Bob Kronenberg

New England Patriots
- Title: Pro scout

Personal information
- Born: March 11, 1971 (age 55) Menomonee Falls, Wisconsin, U.S.
- Listed height: 6 ft 2 in (1.88 m)
- Listed weight: 290 lb (132 kg)

Career information
- High school: Menomonee Falls
- College: St. Cloud State
- NFL draft: 1994: undrafted

Career history

Playing
- Las Vegas Posse (1994); Rhein Fire (1995); Toronto Argonauts (1995); Rhein Fire (1996–1998); Nashville Kats (1999–2000);

Coaching
- Georgia Force (2003–2008) Defensive coordinator; Georgia Force (2004) Interim head coach; Atlanta Falcons (2019–2020) Assistant offensive line coach;

Operations
- Atlanta Falcons (2012–2018) Pro scout; New England Patriots (2024–present) Pro scout;

Awards and highlights
- All-World League (1997); All-NFL Europe (1998); World Bowl champion (VI);
- Stats at ArenaFan.com

= Bob Kronenberg =

American football coach

Robert Kronenberg (born March 11, 1971) is an American football scout and former player and coach who is a pro scout for the New England Patriots of the National Football League (NFL).
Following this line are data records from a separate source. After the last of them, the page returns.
-- ==== Sys2Proof/Laws/TouchesPace.lean ====
section
/-!
SUPPORT. What the operations of Pace.lean can touch.
-/

namespace Sys2Proof.Machine

set_option linter.all false

theorem State.modPace_touches {m : Nat} {s0 : State} {s : State} {f : PaceBlock → PaceBlock} (hk : 0x1000 ||| m = m)
    (h : Touches m s0 s) : Touches m s0 (State.modPace s f) := by
  refine Touches.step (k := 0x1000) (t := s) ?_ hk h
  clear hk h
  unfold State.modPace
  have h0 := Touches.refl 0x1000 s
  repeat' first
    | with_reducible assumption
    | (extract_lets +onlyGivenNames s'; with_reducible refine Touches.cut (t := s') ?_ ?_; subst s'; rotate_left; clear_value s'; intro hs; rotate_left)
    | (extract_lets +onlyGivenNames s'; first | (have _e : State → _ := s'; clear _e; subst s') | (have _e : PaceBlock := s'; clear _e; subst s') | clear_value s')
    | split
    | with_reducible refine Touches.upd_pace (by decide) ?_


theorem State.modDom_touches {m : Nat} {s0 : State} {s : State} {d : Nat} {f : Domain → Domain} (hk : 0x1000 ||| m = m)
    (h : Touches m s0 s) : Touches m s0 (State.modDom s d f) := by
  refine Touches.step (k := 0x1000) (t := s) ?_ hk h
  clear hk h
  unfold State.modDom
  have h0 := Touches.refl 0x1000 s
  repeat' first
    | with_reducible assumption
    | (extract_lets +onlyGivenNames s'; with_reducible refine Touches.cut (t := s') ?_ ?_; subst s'; rotate_left; clear_value s'; intro hs; rotate_left)
    | (extract_lets +onlyGivenNames s'; first | (have _e : State → _ := s'; clear _e; subst s') | clear_value s')
    | with_reducible refine State.modPace_touches (by decide) ?_
    | split


theorem State.showFollow_touches {m : Nat} {s0 : State} {s : State} {binds : Bool} (hk : 0x1020000000000000100002080000000000000000000000000000000000000000000000000000000000000042080 ||| m = m)
    (h : Touches m s0 s) : Touches m s0 (State.showFollow s binds) := by
  refine Touches.step (k := 0x1020000000000000100002080000000000000000000000000000000000000000000000000000000000000042080) (t := s) ?_ hk h
  clear hk h
  unfold State.showFollow
  have h0 := Touches.refl 0x1020000000000000100002080000000000000000000000000000000000000000000000000000000000000042080 s
  repeat' first
    | with_reducible assumption
    | (extract_lets +onlyGivenNames s'; with_reducible refine Touches.cut (t := s') ?_ ?_; subst s'; rotate_left; clear_value s'; intro hs; rotate_left)
    | (extract_lets +onlyGivenNames s'; first | (have _e : State → _ := s'; clear _e; subst s') | clear_value s')
    | with_reducible refine State.record_touches (by decide) ?_
    | with_reducible refine Touches.set (by first | decide | assumption | (split <;> decide)) ?_
    | with_reducible refine Touches.raise (by first | decide | assumption | (split <;> decide)) (by decide) ?_
    | split


theorem State.refreshPace_touches {m : Nat} {s0 : State} {s : State} (hk : 0x1020000000000000100002080100000000000000000000000000000000000000000000000000000000000043080 ||| m = m)
    (h : Touches m s0 s) : Touches m s0 (State.refreshPace s) := by
  refine Touches.step (k := 0x1020000000000000100002080100000000000000000000000000000000000000000000000000000000000043080) (t := s) ?_ hk h
  clear hk h
  unfold State.refreshPace
  have h0 := Touches.refl 0x1020000000000000100002080100000000000000000000000000000000000000000000000000000000000043080 s
  repeat' first
    | with_reducible assumption
    | (extract_lets +onlyGivenNames s'; with_reducible refine Touches.cut (t := s') ?_ ?_; subst s'; rotate_left; clear_value s'; intro hs; rotate_left)
    | (extract_lets +onlyGivenNames s'; first | (have _e : State → _ := s'; clear _e; subst s') | clear_value s')
    | with_reducible refine State.modPace_touches (by decide) ?_
    | with_reducible refine State.showFollow_touches (by decide) ?_
    | with_reducible refine Touches.set (by first | decide | assumption | (split <;> decide)) ?_
    | split


theorem State.lagLimit_touches {m : Nat} {s0 : State} {s : State} {d : Nat} (hk : 0x1020000000000000100012000200000000000000000000000000000000000000000000000000000000000043080 ||| m = m)
    (h : Touches m s0 s) : Touches m s0 (State.lagLimit s d) := by
  refine Touches.step (k := 0x1020000000000000100012000200000000000000000000000000000000000000000000000000000000000043080) (t := s) ?_ hk h
  clear hk h
  unfold State.lagLimit
  have h0 := Touches.refl 0x1020000000000000100012000200000000000000000000000000000000000000000000000000000000000043080 s
  repeat' first
    | with_reducible assumption
    | (extract_lets +onlyGivenNames s'; with_reducible refine Touches.cut (t := s') ?_ ?_; subst s'; rotate_left; clear_value s'; intro hs; rotate_left)
    | (extract_lets +onlyGivenNames s'; first | (have _e : State → _ := s'; clear _e; subst s') | clear_value s')
    | with_reducible refine State.record_touches (by decide) ?_
    | with_reducible refine State.modDom_touches (by decide) ?_
    | with_reducible refine Touches.set (by first | decide | assumption | (split <;> decide)) ?_
    | with_reducible refine Touches.addSat (by first | decide | assumption | (split <;> decide)) ?_
    | with_reducible refine Touches.raise (by first | decide | assumption | (split <;> decide)) (by decide) ?_
    | split


theorem execCadenceWindow_touches {m : Nat} {s0 : State} {caps : List Nat} {quadrants : Fin 4096} {s : State} (hk : 0x1020000000000000100012080300000000000000000000000000000000000000000000000000000000000043084 ||| m = m)
    (h : Touches m s0 s) : Ends m s0 (execCadenceWindow caps quadrants s) := by
  refine Ends.step (k := 0x1020000000000000100012080300000000000000000000000000000000000000000000000000000000000043084) (t := s) ?_ hk h
  clear hk h
  unfold execCadenceWindow
  have h0 := Touches.refl 0x1020000000000000100012080300000000000000000000000000000000000000000000000000000000000043084 s
  repeat' first
    | with_reducible assumption
    | (extract_lets +onlyGivenNames s'; with_reducible refine Touches.cut (t := s') ?_ ?_; subst s'; rotate_left; clear_value s'; intro hs; rotate_left)
    | (extract_lets +onlyGivenNames s'; with_reducible refine Ends.cut (t := s') ?_ ?_; subst s'; rotate_left; clear_value s'; intro hs; rotate_left)
    | with_reducible refine Ends.next ?_
    | (extract_lets +onlyGivenNames s'; first | (have _e : State → _ := s'; clear _e; subst s') | clear_value s')
    | with_reducible refine Touches.foldl (fun _ _ _ => ?_) ?_
    | with_reducible refine State.modPipe_touches (by decide) ?_
    | with_reducible refine State.modPace_touches (by decide) ?_
    | with_reducible refine State.modDom_touches (by decide) ?_
    | with_reducible refine State.refreshPace_touches (by decide) ?_
    | with_reducible refine State.lagLimit_touches (by decide) ?_
    | with_reducible refine Touches.set (by first | decide | assumption | (split <;> decide)) ?_
    | with_reducible refine Touches.addSat (by first | decide | assumption | (split <;> decide)) ?_
    | split


theorem execLagRecover_touches {m : Nat} {s0 : State} {domain : Fin 5} {s : State} (hk : 0x1020000000000000100012080100000000000000000000000000000000000000000000000000000000000043080 ||| m = m)
    (h : Touches m s0 s) : Ends m s0 (execLagRecover domain s) := by
  refine Ends.step (k := 0x1020000000000000100012080100000000000000000000000000000000000000000000000000000000000043080) (t := s) ?_ hk h
  clear hk h
  unfold execLagRecover
  have h0 := Touches.refl 0x1020000000000000100012080100000000000000000000000000000000000000000000000000000000000043080 s
  repeat' first
    | with_reducible assumption
    | (extract_lets +onlyGivenNames s'; with_reducible refine Touches.cut (t := s') ?_ ?_; subst s'; rotate_left; clear_value s'; intro hs; rotate_left)
    | (extract_lets +onlyGivenNames s'; with_reducible refine Ends.cut (t := s') ?_ ?_; subst s'; rotate_left; clear_value s'; intro hs; rotate_left)
    | with_reducible refine Ends.next ?_
    | (extract_lets +onlyGivenNames s'; first | (have _e : State → _ := s'; clear _e; subst s') | clear_value s')
    | with_reducible refine State.modDom_touches (by decide) ?_
    | with_reducible refine State.refreshPace_touches (by decide) ?_
    | with_reducible refine Touches.set (by first | decide | assumption | (split <;> decide)) ?_
    | split


theorem State.showDroop_touches {m : Nat} {s0 : State} {s : State} (hk : 0x1000000000000000000000000000000000000000000000000000000000000000000 ||| m = m)
    (h : Touches m s0 s) : Touches m s0 (State.showDroop s) := by
  refine Touches.step (k := 0x1000000000000000000000000000000000000000000000000000000000000000000) (t := s) ?_ hk h
  clear hk h
  unfold State.showDroop
  have h0 := Touches.refl 0x1000000000000000000000000000000000000000000000000000000000000000000 s
  repeat' first
    | with_reducible assumption
    | (extract_lets +onlyGivenNames s'; with_reducible refine Touches.cut (t := s') ?_ ?_; subst s'; rotate_left; clear_value s'; intro hs; rotate_left)
    | (extract_lets +onlyGivenNames s'; first | (have _e : State → _ := s'; clear _e; subst s') | clear_value s')
    | with_reducible refine Touches.set (by first | decide | assumption | (split <;> decide)) ?_
    | split


theorem State.applyRail_touches {m : Nat} {s0 : State} {s : State} {d : Nat} (hk : 0x10000000000000000000000000000000000000000000000000000000000000000040000 ||| m = m)
    (h : Touches m s0 s) : Touches m s0 (State.applyRail s d) := by
  refine Touches.step (k := 0x10000000000000000000000000000000000000000000000000000000000000000040000) (t := s) ?_ hk h
  clear hk h
  unfold State.applyRail
  have h0 := Touches.refl 0x10000000000000000000000000000000000000000000000000000000000000000040000 s
  repeat' first
    | with_reducible assumption
    | (extract_lets +onlyGivenNames s'; with_reducible refine Touches.cut (t := s') ?_ ?_; subst s'; rotate_left; clear_value s'; intro hs; rotate_left)
    | (extract_lets +onlyGivenNames s'; first | (have _e : State → _ := s'; clear _e; subst s') | clear_value s')
    | with_reducible refine Touches.set (by first | decide | assumption | (split <;> decide)) ?_
    | with_reducible refine Touches.emit (by decide) ?_
    | split


theorem State.applyRails_touches {m : Nat} {s0 : State} {s : State} (hk : 0x10000000000000000000000000000000000000000000000000000000000000000040000 ||| m = m)
    (h : Touches m s0 s) : Touches m s0 (State.applyRails s) := by
  refine Touches.step (k := 0x10000000000000000000000000000000000000000000000000000000000000000040000) (t := s) ?_ hk h
  clear hk h
  unfold State.applyRails
  have h0 := Touches.refl 0x10000000000000000000000000000000000000000000000000000000000000000040000 s
  repeat' first
    | with_reducible assumption
    | (extract_lets +onlyGivenNames s'; with_reducible refine Touches.cut (t := s') ?_ ?_; subst s'; rotate_left; clear_value s'; intro hs; rotate_left)
    | (extract_lets +onlyGivenNames s'; first | (have _e : State → _ := s'; clear _e; subst s') | clear_value s')
    | with_reducible refine Touches.foldl (fun _ _ _ => ?_) ?_
    | with_reducible refine State.applyRail_touches (by decide) ?_
    | split


theorem State.railsForMode_touches {m : Nat} {s0 : State} {s : State} (hk : 0x10000000000000000000000000000000000000000000000000000000000000000041000 ||| m = m)
    (h : Touches m s0 s) : Touches m s0 (State.railsForMode s) := by
  refine Touches.step (k := 0x10000000000000000000000000000000000000000000000000000000000000000041000) (t := s) ?_ hk h
  clear hk h
  unfold State.railsForMode
  have h0 := Touches.refl 0x10000000000000000000000000000000000000000000000000000000000000000041000 s
  repeat' first
    | with_reducible assumption
    | (extract_lets +onlyGivenNames s'; with_reducible refine Touches.cut (t := s') ?_ ?_; subst s'; rotate_left; clear_value s'; intro hs; rotate_left)
    | (extract_lets +onlyGivenNames s'; first | (have _e : State → _ := s'; clear _e; subst s') | clear_value s')
    | with_reducible refine Touches.foldl (fun _ _ _ => ?_) ?_
    | with_reducible refine State.modDom_touches (by decide) ?_
    | with_reducible refine State.applyRails_touches (by decide) ?_
    | split


theorem execCadenceSetWrite_touches {m : Nat} {s0 : State} {value : Word} {s : State} (hk : 0x1020000000000000100012080180000000000000000000000000000000000000000000000000000000000043080 ||| m = m)
    (h : Touches m s0 s) : Ends m s0 (execCadenceSetWrite value s) := by
  refine Ends.step (k := 0x1020000000000000100012080180000000000000000000000000000000000000000000000000000000000043080) (t := s) ?_ hk h
  clear hk h
  unfold execCadenceSetWrite
  have h0 := Touches.refl 0x1020000000000000100012080180000000000000000000000000000000000000000000000000000000000043080 s
  repeat' first
    | with_reducible assumption
    | (extract_lets +onlyGivenNames s'; with_reducible refine Touches.cut (t := s') ?_ ?_; subst s'; rotate_left; clear_value s'; intro hs; rotate_left)
    | (extract_lets +onlyGivenNames s'; with_reducible refine Ends.cut (t := s') ?_ ?_; subst s'; rotate_left; clear_value s'; intro hs; rotate_left)
    | with_reducible refine Ends.next ?_
    | (extract_lets +onlyGivenNames s'; first | (have _e : State → _ := s'; clear _e; subst s') | clear_value s')
    | with_reducible refine State.refreshPace_touches (by decide) ?_
    | with_reducible refine State.railsForMode_touches (by decide) ?_
    | with_reducible refine Touches.set (by first | decide | assumption | (split <;> decide)) ?_
    | split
Kronenberg played in the Canadian Football League, NFL Europe and the Arena Football League. Kronenberg was the defensive coordinator of the Georgia Force of the Arena Football League from 2003 to 2008 and was interim head coach in 2004. In 2011, he joined the Atlanta Falcons as a pro scout. From 2019 to 2020, he was the assistant offensive line coach for the Falcons. In 2024, he joined the Patriots as a pro scout.